Output only the lines of the entries that follow, starting at the one with "c _) => some c" and running down to the one with "let s := at_", both included and unchanged.

**EXERCISE INPUT:**

--- START ---

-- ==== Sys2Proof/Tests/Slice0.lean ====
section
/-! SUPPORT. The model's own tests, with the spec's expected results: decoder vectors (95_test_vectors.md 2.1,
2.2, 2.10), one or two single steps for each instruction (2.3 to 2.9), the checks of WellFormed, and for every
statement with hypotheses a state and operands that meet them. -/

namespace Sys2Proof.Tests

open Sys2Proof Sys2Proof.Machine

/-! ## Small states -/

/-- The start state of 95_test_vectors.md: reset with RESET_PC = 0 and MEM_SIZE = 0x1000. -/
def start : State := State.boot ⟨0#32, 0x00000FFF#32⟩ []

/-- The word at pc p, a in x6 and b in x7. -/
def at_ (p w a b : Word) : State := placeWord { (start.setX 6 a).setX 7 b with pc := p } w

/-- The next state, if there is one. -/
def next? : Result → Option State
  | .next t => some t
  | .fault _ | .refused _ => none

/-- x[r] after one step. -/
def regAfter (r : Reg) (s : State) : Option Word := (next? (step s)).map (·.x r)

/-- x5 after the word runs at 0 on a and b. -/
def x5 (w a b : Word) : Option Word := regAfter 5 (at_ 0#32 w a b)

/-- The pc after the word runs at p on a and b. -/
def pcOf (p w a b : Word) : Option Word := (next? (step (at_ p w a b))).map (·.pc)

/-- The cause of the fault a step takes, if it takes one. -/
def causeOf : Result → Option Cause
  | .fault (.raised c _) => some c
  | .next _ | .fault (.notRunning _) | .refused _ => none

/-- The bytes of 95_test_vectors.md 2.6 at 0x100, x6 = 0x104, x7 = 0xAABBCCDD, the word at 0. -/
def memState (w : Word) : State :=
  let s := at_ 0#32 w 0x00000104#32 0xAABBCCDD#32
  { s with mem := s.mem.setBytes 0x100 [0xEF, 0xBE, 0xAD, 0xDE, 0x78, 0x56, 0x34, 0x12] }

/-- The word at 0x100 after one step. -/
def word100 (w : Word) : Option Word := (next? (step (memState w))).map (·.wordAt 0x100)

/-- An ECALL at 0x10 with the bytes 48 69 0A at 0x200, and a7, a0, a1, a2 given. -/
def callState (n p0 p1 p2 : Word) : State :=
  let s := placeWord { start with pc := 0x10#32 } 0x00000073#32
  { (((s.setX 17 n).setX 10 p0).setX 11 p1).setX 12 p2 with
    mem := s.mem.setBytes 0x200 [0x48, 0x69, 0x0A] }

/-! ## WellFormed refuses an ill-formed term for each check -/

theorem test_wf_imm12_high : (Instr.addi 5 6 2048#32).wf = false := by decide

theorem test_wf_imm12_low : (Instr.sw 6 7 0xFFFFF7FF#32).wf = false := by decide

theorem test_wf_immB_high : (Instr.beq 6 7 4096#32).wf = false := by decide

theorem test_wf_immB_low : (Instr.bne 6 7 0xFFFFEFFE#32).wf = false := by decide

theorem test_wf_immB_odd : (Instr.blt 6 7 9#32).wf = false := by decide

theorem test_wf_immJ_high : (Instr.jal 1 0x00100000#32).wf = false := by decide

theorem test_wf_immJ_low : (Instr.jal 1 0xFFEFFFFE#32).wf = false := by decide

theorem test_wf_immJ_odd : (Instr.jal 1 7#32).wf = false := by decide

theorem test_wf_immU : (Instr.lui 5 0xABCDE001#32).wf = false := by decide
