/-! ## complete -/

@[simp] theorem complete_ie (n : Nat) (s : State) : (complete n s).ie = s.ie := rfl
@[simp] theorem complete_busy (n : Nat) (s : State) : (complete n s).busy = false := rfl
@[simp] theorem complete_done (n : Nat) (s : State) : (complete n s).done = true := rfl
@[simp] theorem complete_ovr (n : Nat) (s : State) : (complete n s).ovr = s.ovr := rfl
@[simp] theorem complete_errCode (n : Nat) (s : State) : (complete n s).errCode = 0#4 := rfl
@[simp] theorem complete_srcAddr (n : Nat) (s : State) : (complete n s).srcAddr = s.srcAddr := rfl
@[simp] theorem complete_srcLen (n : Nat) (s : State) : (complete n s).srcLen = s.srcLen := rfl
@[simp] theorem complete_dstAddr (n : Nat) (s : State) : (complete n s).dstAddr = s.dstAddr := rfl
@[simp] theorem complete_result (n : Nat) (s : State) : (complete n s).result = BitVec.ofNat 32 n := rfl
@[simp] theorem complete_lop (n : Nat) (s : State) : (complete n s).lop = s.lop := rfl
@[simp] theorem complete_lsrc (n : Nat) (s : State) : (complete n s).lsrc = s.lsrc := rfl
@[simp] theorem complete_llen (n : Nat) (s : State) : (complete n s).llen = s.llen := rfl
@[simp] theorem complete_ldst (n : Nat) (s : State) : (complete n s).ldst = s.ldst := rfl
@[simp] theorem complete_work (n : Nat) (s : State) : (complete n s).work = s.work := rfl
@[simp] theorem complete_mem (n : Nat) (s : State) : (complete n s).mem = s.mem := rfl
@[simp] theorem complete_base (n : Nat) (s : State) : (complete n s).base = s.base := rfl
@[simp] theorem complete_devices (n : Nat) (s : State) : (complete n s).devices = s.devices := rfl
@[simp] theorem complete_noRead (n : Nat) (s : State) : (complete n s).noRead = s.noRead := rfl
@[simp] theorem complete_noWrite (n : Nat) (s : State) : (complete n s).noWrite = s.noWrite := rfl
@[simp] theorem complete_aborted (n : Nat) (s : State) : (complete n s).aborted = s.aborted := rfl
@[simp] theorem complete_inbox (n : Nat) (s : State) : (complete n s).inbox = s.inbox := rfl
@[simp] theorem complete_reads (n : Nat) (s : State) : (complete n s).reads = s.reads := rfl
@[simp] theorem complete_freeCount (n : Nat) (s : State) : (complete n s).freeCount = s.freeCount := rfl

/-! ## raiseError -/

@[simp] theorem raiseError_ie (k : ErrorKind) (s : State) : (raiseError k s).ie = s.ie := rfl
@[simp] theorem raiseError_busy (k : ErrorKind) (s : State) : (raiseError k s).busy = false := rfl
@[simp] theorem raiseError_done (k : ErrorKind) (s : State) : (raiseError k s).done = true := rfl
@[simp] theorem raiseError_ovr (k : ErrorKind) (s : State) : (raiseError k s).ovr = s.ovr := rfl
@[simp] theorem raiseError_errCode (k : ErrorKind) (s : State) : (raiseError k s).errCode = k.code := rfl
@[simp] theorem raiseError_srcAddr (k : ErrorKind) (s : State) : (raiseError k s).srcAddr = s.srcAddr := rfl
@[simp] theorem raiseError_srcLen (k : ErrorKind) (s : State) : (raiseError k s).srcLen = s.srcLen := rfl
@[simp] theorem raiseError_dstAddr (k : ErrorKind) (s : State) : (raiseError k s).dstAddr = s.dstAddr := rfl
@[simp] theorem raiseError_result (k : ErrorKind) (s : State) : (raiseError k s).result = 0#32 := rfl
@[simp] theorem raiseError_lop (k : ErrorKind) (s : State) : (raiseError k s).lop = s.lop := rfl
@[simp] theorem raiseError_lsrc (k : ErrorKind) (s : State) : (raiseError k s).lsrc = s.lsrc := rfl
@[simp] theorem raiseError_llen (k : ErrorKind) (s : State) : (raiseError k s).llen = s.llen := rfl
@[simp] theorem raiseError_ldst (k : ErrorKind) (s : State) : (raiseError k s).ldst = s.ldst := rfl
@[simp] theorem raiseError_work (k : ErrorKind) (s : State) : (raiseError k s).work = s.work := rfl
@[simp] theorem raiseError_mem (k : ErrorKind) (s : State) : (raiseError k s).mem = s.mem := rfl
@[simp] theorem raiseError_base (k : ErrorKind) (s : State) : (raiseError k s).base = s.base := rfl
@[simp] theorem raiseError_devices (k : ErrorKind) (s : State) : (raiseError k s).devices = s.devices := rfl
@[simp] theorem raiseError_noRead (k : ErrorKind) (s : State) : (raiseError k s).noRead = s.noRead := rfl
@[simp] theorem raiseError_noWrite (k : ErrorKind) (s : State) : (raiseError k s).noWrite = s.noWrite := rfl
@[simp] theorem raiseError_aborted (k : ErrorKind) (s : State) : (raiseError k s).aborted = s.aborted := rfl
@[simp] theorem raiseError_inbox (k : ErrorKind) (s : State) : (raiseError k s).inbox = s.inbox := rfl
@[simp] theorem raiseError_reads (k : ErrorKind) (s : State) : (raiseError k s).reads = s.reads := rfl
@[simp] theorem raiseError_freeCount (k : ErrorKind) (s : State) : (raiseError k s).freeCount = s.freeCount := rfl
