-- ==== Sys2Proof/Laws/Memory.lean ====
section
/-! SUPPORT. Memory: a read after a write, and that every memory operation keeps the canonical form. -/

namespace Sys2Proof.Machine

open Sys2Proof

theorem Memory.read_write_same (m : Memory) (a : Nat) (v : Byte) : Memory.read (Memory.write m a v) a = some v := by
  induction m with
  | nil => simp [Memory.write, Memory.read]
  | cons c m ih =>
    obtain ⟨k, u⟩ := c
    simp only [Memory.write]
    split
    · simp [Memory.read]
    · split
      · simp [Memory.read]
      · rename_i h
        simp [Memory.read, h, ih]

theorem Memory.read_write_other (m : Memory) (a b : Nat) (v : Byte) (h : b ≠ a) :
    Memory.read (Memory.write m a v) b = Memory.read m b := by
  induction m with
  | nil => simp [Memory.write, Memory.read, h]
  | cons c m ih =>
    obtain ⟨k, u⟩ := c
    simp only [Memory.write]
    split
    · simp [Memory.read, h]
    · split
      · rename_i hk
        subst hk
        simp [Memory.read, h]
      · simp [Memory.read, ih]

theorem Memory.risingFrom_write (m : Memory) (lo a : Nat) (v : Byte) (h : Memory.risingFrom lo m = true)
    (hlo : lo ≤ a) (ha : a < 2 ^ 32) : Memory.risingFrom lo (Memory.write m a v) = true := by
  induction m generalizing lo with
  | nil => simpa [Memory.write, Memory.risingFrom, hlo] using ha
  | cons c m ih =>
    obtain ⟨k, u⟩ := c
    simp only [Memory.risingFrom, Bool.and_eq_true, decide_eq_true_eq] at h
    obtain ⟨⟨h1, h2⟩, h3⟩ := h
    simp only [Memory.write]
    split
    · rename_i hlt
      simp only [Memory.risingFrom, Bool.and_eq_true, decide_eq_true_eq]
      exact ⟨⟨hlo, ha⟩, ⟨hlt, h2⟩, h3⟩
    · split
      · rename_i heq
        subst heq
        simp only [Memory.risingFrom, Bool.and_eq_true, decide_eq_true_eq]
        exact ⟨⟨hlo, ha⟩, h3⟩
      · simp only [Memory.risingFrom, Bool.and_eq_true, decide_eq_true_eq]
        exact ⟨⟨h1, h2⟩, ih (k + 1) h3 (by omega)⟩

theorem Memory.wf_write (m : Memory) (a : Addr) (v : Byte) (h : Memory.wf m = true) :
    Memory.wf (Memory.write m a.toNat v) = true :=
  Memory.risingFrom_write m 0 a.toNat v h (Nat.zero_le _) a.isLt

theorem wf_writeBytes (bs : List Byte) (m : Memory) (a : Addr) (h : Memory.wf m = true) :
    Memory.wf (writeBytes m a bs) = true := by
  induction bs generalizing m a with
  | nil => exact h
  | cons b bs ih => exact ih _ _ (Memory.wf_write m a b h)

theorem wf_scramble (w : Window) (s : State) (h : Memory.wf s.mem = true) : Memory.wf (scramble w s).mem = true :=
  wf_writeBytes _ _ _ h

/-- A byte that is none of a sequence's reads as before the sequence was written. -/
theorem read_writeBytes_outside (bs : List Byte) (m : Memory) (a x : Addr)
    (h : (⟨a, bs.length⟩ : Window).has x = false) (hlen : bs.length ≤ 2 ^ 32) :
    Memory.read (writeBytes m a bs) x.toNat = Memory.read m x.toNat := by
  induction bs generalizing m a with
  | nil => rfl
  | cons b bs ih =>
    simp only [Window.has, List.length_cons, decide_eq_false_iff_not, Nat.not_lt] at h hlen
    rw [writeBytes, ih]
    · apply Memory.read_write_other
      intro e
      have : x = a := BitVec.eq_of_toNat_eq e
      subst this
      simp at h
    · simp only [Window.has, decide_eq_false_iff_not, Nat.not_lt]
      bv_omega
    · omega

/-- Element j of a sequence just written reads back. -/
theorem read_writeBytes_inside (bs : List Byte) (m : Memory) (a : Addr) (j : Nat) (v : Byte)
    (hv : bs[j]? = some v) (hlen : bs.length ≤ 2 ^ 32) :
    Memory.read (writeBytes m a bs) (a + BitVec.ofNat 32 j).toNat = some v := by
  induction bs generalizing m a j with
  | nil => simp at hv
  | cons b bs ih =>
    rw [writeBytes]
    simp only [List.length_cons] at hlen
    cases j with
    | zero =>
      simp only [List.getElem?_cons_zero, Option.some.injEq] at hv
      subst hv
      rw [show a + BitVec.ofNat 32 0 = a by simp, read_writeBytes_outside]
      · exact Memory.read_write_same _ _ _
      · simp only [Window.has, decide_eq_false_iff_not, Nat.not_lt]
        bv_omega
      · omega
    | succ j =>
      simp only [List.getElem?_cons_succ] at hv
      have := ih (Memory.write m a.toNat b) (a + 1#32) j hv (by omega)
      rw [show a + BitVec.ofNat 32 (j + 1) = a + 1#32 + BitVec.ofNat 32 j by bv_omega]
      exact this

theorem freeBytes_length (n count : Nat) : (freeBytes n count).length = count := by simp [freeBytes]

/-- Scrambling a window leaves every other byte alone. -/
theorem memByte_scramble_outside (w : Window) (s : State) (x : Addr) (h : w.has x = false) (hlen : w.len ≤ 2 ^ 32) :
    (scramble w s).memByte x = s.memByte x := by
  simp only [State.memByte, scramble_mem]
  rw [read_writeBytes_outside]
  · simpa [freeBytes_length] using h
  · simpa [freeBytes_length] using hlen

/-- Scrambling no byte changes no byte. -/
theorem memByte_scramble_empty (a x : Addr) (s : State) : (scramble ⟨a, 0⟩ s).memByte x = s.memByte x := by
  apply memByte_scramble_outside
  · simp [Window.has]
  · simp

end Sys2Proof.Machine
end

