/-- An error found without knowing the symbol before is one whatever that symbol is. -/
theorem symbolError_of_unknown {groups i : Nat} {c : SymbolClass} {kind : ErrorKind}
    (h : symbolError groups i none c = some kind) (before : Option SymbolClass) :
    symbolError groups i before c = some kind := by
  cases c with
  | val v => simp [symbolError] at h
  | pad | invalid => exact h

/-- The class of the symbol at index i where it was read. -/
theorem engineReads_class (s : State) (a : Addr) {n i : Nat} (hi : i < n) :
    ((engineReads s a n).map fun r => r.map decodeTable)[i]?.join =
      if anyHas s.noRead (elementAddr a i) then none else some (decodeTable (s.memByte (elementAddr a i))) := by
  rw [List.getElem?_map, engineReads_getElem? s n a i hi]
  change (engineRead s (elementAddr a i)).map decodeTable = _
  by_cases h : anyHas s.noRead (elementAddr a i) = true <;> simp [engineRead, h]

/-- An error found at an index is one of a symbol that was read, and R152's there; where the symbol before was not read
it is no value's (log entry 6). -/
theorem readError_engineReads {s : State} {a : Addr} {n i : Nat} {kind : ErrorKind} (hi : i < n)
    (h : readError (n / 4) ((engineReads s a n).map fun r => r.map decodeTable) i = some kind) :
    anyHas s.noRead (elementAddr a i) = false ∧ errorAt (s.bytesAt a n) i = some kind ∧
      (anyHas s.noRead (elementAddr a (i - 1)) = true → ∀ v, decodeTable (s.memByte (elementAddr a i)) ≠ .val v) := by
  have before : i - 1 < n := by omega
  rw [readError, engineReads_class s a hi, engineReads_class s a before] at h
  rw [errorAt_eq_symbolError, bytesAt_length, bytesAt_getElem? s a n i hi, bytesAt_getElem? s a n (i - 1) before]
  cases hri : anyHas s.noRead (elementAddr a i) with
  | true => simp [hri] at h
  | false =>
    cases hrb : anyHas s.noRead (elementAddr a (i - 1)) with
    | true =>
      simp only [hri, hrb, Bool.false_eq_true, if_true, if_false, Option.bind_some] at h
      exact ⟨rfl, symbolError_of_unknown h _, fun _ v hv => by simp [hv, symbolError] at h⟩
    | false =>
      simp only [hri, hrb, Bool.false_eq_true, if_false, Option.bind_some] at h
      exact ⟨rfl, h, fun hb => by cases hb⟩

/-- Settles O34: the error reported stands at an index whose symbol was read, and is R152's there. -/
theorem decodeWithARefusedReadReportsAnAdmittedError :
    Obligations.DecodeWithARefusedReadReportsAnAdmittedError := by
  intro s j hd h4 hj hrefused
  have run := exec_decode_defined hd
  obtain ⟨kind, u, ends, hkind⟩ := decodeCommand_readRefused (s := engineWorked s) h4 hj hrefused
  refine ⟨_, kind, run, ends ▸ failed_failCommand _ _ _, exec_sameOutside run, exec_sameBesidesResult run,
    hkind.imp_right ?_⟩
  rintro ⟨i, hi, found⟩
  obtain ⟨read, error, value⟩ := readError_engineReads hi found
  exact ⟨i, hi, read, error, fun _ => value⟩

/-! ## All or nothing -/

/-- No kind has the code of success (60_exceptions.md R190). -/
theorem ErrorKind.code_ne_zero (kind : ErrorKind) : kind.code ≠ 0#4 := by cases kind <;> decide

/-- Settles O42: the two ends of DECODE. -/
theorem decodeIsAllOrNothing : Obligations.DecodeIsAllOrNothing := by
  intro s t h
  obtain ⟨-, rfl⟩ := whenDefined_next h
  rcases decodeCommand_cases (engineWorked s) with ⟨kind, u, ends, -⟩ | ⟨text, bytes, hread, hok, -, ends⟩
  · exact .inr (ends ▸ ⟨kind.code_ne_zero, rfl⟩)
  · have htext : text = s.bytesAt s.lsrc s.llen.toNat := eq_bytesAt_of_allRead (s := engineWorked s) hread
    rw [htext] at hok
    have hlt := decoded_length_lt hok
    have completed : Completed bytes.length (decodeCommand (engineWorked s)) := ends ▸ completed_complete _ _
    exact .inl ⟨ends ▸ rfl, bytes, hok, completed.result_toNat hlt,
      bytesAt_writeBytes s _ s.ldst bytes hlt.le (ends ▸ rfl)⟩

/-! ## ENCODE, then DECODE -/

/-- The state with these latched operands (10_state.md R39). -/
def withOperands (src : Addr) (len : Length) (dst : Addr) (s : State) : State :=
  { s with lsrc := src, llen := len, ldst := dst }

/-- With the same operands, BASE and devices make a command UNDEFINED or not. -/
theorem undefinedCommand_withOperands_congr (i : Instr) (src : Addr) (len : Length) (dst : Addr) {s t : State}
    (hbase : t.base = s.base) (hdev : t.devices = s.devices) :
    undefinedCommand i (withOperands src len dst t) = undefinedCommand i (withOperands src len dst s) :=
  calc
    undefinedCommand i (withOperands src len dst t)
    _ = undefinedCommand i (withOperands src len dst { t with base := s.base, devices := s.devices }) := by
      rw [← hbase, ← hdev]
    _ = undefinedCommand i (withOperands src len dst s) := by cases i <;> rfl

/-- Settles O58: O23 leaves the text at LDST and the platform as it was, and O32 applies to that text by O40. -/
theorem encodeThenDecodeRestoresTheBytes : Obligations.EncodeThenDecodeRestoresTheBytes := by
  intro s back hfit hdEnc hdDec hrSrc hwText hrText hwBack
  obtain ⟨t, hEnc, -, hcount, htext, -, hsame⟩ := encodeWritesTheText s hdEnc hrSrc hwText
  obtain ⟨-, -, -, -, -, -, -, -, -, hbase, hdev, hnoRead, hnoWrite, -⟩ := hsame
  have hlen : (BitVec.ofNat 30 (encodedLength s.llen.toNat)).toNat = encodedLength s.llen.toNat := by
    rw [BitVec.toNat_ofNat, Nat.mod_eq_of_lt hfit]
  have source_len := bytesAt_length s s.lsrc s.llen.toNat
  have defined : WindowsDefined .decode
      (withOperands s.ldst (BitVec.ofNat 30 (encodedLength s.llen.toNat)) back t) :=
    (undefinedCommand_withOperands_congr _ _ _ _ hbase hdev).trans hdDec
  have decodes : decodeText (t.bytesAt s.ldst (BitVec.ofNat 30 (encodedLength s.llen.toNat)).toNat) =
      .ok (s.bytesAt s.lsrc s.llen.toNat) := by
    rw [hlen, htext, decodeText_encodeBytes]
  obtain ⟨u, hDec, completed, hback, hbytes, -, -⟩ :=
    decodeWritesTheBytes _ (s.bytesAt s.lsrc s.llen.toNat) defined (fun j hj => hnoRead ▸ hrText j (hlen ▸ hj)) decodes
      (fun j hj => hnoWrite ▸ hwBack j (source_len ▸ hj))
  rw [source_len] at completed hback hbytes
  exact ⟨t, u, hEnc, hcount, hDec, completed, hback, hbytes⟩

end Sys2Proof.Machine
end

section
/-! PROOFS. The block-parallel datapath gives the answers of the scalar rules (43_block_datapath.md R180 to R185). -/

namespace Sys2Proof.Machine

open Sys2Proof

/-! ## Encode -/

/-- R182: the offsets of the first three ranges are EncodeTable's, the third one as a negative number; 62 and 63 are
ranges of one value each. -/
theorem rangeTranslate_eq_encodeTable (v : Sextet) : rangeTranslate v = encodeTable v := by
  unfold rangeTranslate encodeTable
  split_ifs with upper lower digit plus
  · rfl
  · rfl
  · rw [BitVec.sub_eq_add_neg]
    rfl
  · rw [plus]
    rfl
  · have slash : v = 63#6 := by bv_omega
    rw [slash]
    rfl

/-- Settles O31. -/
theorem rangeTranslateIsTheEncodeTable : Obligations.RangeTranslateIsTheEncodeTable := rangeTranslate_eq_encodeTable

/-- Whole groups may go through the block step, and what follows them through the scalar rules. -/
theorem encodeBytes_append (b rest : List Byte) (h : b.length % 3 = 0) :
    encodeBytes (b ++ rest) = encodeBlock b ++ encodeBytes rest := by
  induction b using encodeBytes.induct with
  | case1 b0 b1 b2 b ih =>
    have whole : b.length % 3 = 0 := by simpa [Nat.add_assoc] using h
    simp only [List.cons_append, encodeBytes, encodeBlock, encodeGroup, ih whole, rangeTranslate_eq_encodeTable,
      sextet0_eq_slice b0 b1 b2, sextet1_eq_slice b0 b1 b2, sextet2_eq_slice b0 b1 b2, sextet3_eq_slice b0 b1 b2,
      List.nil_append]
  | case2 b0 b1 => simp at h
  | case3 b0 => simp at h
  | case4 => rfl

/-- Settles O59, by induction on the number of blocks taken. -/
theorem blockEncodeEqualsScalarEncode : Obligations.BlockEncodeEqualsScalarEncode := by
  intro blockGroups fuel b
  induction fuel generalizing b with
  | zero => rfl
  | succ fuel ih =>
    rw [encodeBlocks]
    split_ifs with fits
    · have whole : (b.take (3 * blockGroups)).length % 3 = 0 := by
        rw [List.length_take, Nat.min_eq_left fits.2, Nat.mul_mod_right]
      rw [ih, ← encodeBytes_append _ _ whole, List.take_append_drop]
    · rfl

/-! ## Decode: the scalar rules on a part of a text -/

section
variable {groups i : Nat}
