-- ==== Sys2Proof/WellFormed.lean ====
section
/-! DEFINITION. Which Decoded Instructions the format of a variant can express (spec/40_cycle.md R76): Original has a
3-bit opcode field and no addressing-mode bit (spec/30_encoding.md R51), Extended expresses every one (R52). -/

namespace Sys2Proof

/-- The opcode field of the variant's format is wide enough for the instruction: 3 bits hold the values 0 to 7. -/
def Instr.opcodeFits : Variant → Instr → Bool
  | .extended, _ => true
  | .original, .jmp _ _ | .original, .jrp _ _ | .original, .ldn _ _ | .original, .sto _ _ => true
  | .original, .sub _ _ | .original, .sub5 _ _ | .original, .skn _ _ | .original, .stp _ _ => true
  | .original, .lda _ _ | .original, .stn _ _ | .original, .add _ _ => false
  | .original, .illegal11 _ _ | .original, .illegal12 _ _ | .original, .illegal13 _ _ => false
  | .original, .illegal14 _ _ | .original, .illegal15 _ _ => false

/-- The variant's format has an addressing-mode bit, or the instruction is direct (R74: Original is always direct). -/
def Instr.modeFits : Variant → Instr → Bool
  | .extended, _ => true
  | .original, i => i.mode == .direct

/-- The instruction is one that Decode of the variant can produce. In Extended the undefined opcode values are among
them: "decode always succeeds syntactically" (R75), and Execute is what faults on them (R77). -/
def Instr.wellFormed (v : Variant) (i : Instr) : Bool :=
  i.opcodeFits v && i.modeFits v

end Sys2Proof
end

--- END ---

**EXERCISE RESULT:**
  | .fault (.raised c _) => some c
  | .next _ | .fault (.notRunning _) | .refused _ => none

/-- The bytes of 95_test_vectors.md 2.6 at 0x100, x6 = 0x104, x7 = 0xAABBCCDD, the word at 0. -/
def memState (w : Word) : State :=
  let s := at_ 0#32 w 0x00000104#32 0xAABBCCDD#32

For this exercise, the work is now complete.